Structural load reduction in the context of wind farm operation was regarded as an opportunity which had not been investigated due to the complexity in predicting the wind speed over the rotor disc of the downstream turbine [13]. In order to achieve better load reduction control for farm operated wind turbines, more accurate wake models are needed to accurately predict wind speed across rotor plane at downstream wind turbines [13]. Based on the above issues, more accurate wake models including wake interaction and wake meandering were built and corresponding controllers were designed for load reduction control of wind turbine in farm operation.

When wake meandering happens, downstream wind turbine dynamics is nonlinear due to varying wind conditions.
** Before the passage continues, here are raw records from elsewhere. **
-- ==== Sys2Proof/Laws/Completes.lean ====
section
/-! SUPPORT. Every meaning answers a next state that keeps the queue, the member and the form of the memories. -/

namespace Sys2Proof.Machine

open Sys2Proof

set_option simprocs false
set_option linter.unusedTactic false
set_option linter.unreachableTactic false
set_option linter.unusedSimpArgs false
set_option linter.unnecessarySeqFocus false

/-- The outcome is a next state that keeps what `Keeps` names of r. -/
def Ok (r : State) (o : Out State) : Prop := ∃ u, o = .next u ∧ Keeps r u

theorem Ok.next {r u : State} (h : Keeps r u) : Ok r (.next u) := ⟨u, rfl, h⟩
theorem clocked_ok {r₀ s t : State} (hs : Keeps r₀ s) (ht : Keeps r₀ t) : Ok r₀ (clocked s t) := by
  unfold clocked
  repeat' first | with_reducible refine Ok.next ?_ | (intro x hx) | with_reducible assumption | with_reducible exact hs | with_reducible exact ht | split | simp only [Keeps.mk_iff] | with_reducible assumption | intro _ | dsimp only

theorem State.keeperDoes_ok {r₀ s t : State} (hs : Keeps r₀ s) (ht : Keeps r₀ t) : Ok r₀ (State.keeperDoes s t) := by
  unfold State.keeperDoes
  repeat' first | with_reducible refine Ok.next ?_ | (intro x hx) | with_reducible assumption | with_reducible exact hs | with_reducible exact ht | split | simp only [Keeps.mk_iff] | with_reducible assumption | intro _ | dsimp only

theorem issue_ok {r₀ s : State} (hs : Keeps r₀ s) (t : Tid) (srcs : List Nat) (k : State → State) (hk : ∀ x, Keeps r₀ x → Keeps r₀ (k x)) : Ok r₀ (issue s t srcs k) := by
  unfold issue
  repeat' first | with_reducible refine Ok.next ?_ | (intro x hx) | with_reducible assumption | with_reducible exact hs | with_reducible apply hk | with_reducible apply State.modThr_keeps | split | simp only [Keeps.mk_iff] | with_reducible assumption | intro _ | dsimp only

theorem accessInstr_ok {r₀ s : State} (hs : Keeps r₀ s) (t : Tid) (srcs : List Nat) (kind : Thread → AccKind) (addr : Thread → Nat) : Ok r₀ (accessInstr s t srcs kind addr) := by
  unfold accessInstr
  repeat' first | with_reducible refine issue_ok ?_ _ _ _ ?_ | with_reducible refine Ok.next ?_ | (intro x hx) | with_reducible assumption | with_reducible exact hs | with_reducible apply State.access_keeps | split | simp only [Keeps.mk_iff] | with_reducible assumption | intro _ | dsimp only

theorem alu2_ok {r₀ s : State} (hs : Keeps r₀ s) (t : Tid) (rd : Reg) (ra : Reg) (rb : Reg) (f : Word → Word → Word) : Ok r₀ (alu2 t rd ra rb f s) := by
  unfold alu2
  repeat' first | with_reducible refine issue_ok ?_ _ _ _ ?_ | with_reducible refine Ok.next ?_ | (intro x hx) | with_reducible assumption | with_reducible exact hs | with_reducible apply State.past_keeps | with_reducible apply State.setG_keeps | split | simp only [Keeps.mk_iff] | with_reducible assumption | intro _ | dsimp only

theorem alu1_ok {r₀ s : State} (hs : Keeps r₀ s) (t : Tid) (rd : Reg) (ra : Reg) (f : Word → Word) : Ok r₀ (alu1 t rd ra f s) := by
  unfold alu1
  repeat' first | with_reducible refine issue_ok ?_ _ _ _ ?_ | with_reducible refine Ok.next ?_ | (intro x hx) | with_reducible assumption | with_reducible exact hs | with_reducible apply State.past_keeps | with_reducible apply State.setG_keeps | split | simp only [Keeps.mk_iff] | with_reducible assumption | intro _ | dsimp only

theorem alu0_ok {r₀ s : State} (hs : Keeps r₀ s) (t : Tid) (rd : Reg) (v : State → Word) : Ok r₀ (alu0 t rd v s) := by
  unfold alu0
  repeat' first | with_reducible refine issue_ok ?_ _ _ _ ?_ | with_reducible refine Ok.next ?_ | (intro x hx) | with_reducible assumption | with_reducible exact hs | with_reducible apply State.past_keeps | with_reducible apply State.setG_keeps | split | simp only [Keeps.mk_iff] | with_reducible assumption | intro _ | dsimp only

theorem execAdd_ok {r₀ s : State} (hs : Keeps r₀ s) (t : Tid) (rd : Reg) (ra : Reg) (rb : Reg) : Ok r₀ (execAdd t rd ra rb s) := by
  unfold execAdd
  repeat' first | with_reducible refine alu2_ok ?_ _ _ _ _ _  | with_reducible refine Ok.next ?_ | (intro x hx) | with_reducible assumption | with_reducible exact hs | split | simp only [Keeps.mk_iff] | with_reducible assumption | intro _ | dsimp only

theorem execSub_ok {r₀ s : State} (hs : Keeps r₀ s) (t : Tid) (rd : Reg) (ra : Reg) (rb : Reg) : Ok r₀ (execSub t rd ra rb s) := by
  unfold execSub
  repeat' first | with_reducible refine alu2_ok ?_ _ _ _ _ _  | with_reducible refine Ok.next ?_ | (intro x hx) | with_reducible assumption | with_reducible exact hs | split | simp only [Keeps.mk_iff] | with_reducible assumption | intro _ | dsimp only

theorem execAnd_ok {r₀ s : State} (hs : Keeps r₀ s) (t : Tid) (rd : Reg) (ra : Reg) (rb : Reg) : Ok r₀ (execAnd t rd ra rb s) := by
  unfold execAnd
  repeat' first | with_reducible refine alu2_ok ?_ _ _ _ _ _  | with_reducible refine Ok.next ?_ | (intro x hx) | with_reducible assumption | with_reducible exact hs | split | simp only [Keeps.mk_iff] | with_reducible assumption | intro _ | dsimp only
It is easier to obtain multiple linearized wind turbine dynamic models rather than explicit nonlinear wind turbine dynamic models under wake meandering. At the same time, model predictive control (MPC) [19] is good at

systematically dealing with constraints which are important for wind turbine control, such as limits of blade pitch angle and rate. In this situation, one kind of nonlinear model predictive control, multi-model predictive control (MMPC) [20], was chosen for loads reduction control of wind turbines under wake meandering.

1.3.2. Energy Capture Control in Wind Farm Level

The energy capture control of wind farm has the key difference from that for a stand- alone wind turbine: maximizing the energy capture of individual turbines does not lead to maximizing energy capture of a wind farm due to the velocity deficit and wake interaction. Intuitively speaking, for a wind farm, an upstream turbine should rotate somehow slower than its optimum speed in stand-alone operation, thus extracting less kinetic energy so that more energy may be extracted by the downstream turbines, which eventually increases the total energy capture of a wind farm [21]. There is an interesting observation that the fatigue loads was reduced when energy capture of a cascade of turbines was enhanced [21]. Although the optimal induction factors were obtained for a cascaded array of wind turbines [21, 22], it is difficult to implement wind farm control by use of optimal induction factors.

Model-based control strategies, such as model predictive control [23] and numerical optimization [24], also had been used for wind farm control for maximizing energy capture. The issue for model-based control of wind farm is that wake models may be accurate for flat terrain but inaccurate for complex terrain. Therefore, self-learning or self-optimizing approaches are received as more feasible solutions. Johnson and Thomas [16] proposed a hybrid approach for maximizing the wind farm energy capture by combining the Iterative Learning Control (ILC) and Iterative Feedback Tuning (IFT).

Marden et al. [25] proposed a model-free control strategy by use of game theory and cooperative control to optimize the axial induction factors to maximize power production of wind farm.

More recently, one wind farm control strategy had been patented by use of self- optimizing controller to maximize wind farm power output [22]. Its key idea is: the self- optimizing controller for an upstream turbine should be configured to control the upstream turbine in an attempt to maximize the combined total power output of this upstream turbine and downstream turbines in the wake of this upstream turbine.A better choice for self-optimizing controller is ESC. In this thesis, the nest-looped extremum seeking control (NLESC) scheme [22] was investigated for maximizing the wind farm energy capture.

1.3.3. Summary of Load Reduction and Energy Capture Control of Farm Operated Turbines

This dissertation study investigates both the load reduction control and energy capture control in wind farm level. First, the individual pitch control (IPC) is designed for load reduction to handle the wind variation due to wake interaction via a periodic control scheme. Then, to deal with the wake meandering phenomenon, a model predictive control (MPC) scheme is developed for the IPC of the downstream turbine loads. Thirdly, a novel Nested-Loop Extremum Seeking Control (NLESC) strategy is used to maximize energy capture of a wind farm.